- WHAT IS BEING ASKED: Your job is to set down the stretch of entries that opens with the line containing "bits (00_scope.md R10). -/" and closes with the line containing "10_state.md R23). -/". Keep both end lines, copy each exactly, and add nothing.

- SUPPLIED DATA:
◆ ◆ ◆ ◆ ◆ ◆ ◆

-- ==== Sys2Proof/Word.lean ====
section
/-! DEFINITION. The two word types of the WSB-FE: a byte is 8 bits, an address or a checksum 16 bits
(00_scope.md R10). Lengths and times are natural numbers (R10), so they have no type here. -/

namespace Sys2Proof

/-- A byte of the wire or of a host buffer (00_scope.md R10). -/
abbrev Byte := BitVec 8

/-- A device address or a checksum register, 16 bits (00_scope.md R10). -/
abbrev Word := BitVec 16

end Sys2Proof
end

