-- ==== Sys2Proof/Machine/Operands.lean ====
section
/-! DEFINITION. How operands and open parameters are read: the operand domains of 30_encoding.md R96, the
timeout byte of R89, `VAL_DECODE_OPTS`, `CLASS_MAP` and `LINEAR_SELECT` (00_scope.md R6). -/

namespace Sys2Proof.Machine

/-- The requested reply length FRAME.BUILD is given, if any (10_state.md R21: `RLEN_EN`). -/
def requestedLength (o : Operands) : Option Nat := if o.rlenEn then some o.rlen else none

/-- The fields FRAME.BUILD is given (10_state.md R21; 41_frame_codec.md R120). -/
def buildFields (o : Operands) : FrameFields :=
  { ft := o.ft, len := o.len, addr := o.addr, rlen := requestedLength o, payload := o.ibuf }

/-- Domain of FRAME.BUILD: `RLEN` in 1..256 when `RLEN_EN = 1` (30_encoding.md R96, 41_frame_codec.md R120). -/
def buildDomain (o : Operands) : Bool := !o.rlenEn || encodableLength o.rlen

/-- Domain of CMD.WRITE: a payload of 1..256 bytes (43_command_reply.md R162). -/
def writeDomain (o : Operands) : Bool := encodableLength o.ibuf.length

/-- Domain of CMD.READ: `N` in 1..256 (43_command_reply.md R165). -/
def readDomain (o : Operands) : Bool := encodableLength o.n

/-- The byte SCAN.SET_TIMEOUT writes: `floor(t / 100)` (30_encoding.md R89). -/
def timeoutByte (t : Nat) : Byte := BitVec.ofNat 8 (t / Config.timeoutUnitMs)

/-- A scan timeout SCAN.SET_TIMEOUT accepts (44_scan_decoder.md R186, 10_state.md R23). -/
def legalTimeout (t : Nat) : Bool := Config.timeoutMinMs ≤ t && t ≤ Config.timeoutMaxMs

/-- `VAL_DECODE_OPTS`, a sequence of length 1..256 whatever the parameters hold (00_scope.md R6; log 15). -/
def decodeOptsPayload (p : Params) : List Byte := p.decodeOptsHead :: p.decodeOptsTail.take 255

/-- `n`, moved past `hole` if it has reached it. -/
def skipHole (hole n : Nat) : Nat := if hole ≤ n then n + 1 else n

/-- The `k`-th byte that is none of 0x00, 0x51, 0x64, 0x99 (log 16). -/
def dotMatrixCode (k : Fin 252) : Byte :=
  BitVec.ofNat 8 (skipHole 0x99 (skipHole 0x64 (skipHole 0x51 (k.val + 1))))

/-- `CLASS_MAP`: the three points the source fixes, the code of "dot-matrix", and the open table
(44_scan_decoder.md R183, 30_encoding.md R93; log 16). -/
def classMap (p : Params) (code : Byte) : SymbologyClass :=
  if code = Config.classEan13 then .linear .ean13
  else if code = Config.classQr then .matrix .qr
  else if code = Config.classUnknown then .none
  else if code = dotMatrixCode p.dotMatrixIndex then .matrix .dotMatrix
  else match p.classTable.lookup code with
    | some c => c
    | none => .none

/-- The index `LINEAR_SELECT` picks by, from the table of the parameters (log 17). -/
def linearIndexOf (p : Params) (lines : List (List Byte)) : Nat :=
  match p.linearTable.lookup lines with
  | some k => k
  | none => Config.linearIndex lines

/-- `LINEAR_SELECT`: a member of the list, and so the only one of a one-element list (44_scan_decoder.md R183;
log 17). It is never asked about the empty list. -/
def linearSelect (p : Params) : List (List Byte) → List Byte
  | [] => []
  | [line] => line
  | line :: lines => (line :: lines).getD (linearIndexOf p (line :: lines) % (lines.length + 1)) line

end Sys2Proof.Machine
end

◆ ◆ ◆ ◆ ◆ ◆ ◆

- YOUR RESPONSE:
/-- A device address or a checksum register, 16 bits (00_scope.md R10). -/
abbrev Word := BitVec 16

end Sys2Proof
end

-- ==== Sys2Proof/Machine/Operands.lean ====
section
/-! DEFINITION. How operands and open parameters are read: the operand domains of 30_encoding.md R96, the
timeout byte of R89, `VAL_DECODE_OPTS`, `CLASS_MAP` and `LINEAR_SELECT` (00_scope.md R6). -/

namespace Sys2Proof.Machine

/-- The requested reply length FRAME.BUILD is given, if any (10_state.md R21: `RLEN_EN`). -/
def requestedLength (o : Operands) : Option Nat := if o.rlenEn then some o.rlen else none

/-- The fields FRAME.BUILD is given (10_state.md R21; 41_frame_codec.md R120). -/
def buildFields (o : Operands) : FrameFields :=
  { ft := o.ft, len := o.len, addr := o.addr, rlen := requestedLength o, payload := o.ibuf }

/-- Domain of FRAME.BUILD: `RLEN` in 1..256 when `RLEN_EN = 1` (30_encoding.md R96, 41_frame_codec.md R120). -/
def buildDomain (o : Operands) : Bool := !o.rlenEn || encodableLength o.rlen

/-- Domain of CMD.WRITE: a payload of 1..256 bytes (43_command_reply.md R162). -/
def writeDomain (o : Operands) : Bool := encodableLength o.ibuf.length

/-- Domain of CMD.READ: `N` in 1..256 (43_command_reply.md R165). -/
def readDomain (o : Operands) : Bool := encodableLength o.n

/-- The byte SCAN.SET_TIMEOUT writes: `floor(t / 100)` (30_encoding.md R89). -/
def timeoutByte (t : Nat) : Byte := BitVec.ofNat 8 (t / Config.timeoutUnitMs)

/-- A scan timeout SCAN.SET_TIMEOUT accepts (44_scan_decoder.md R186, 10_state.md R23). -/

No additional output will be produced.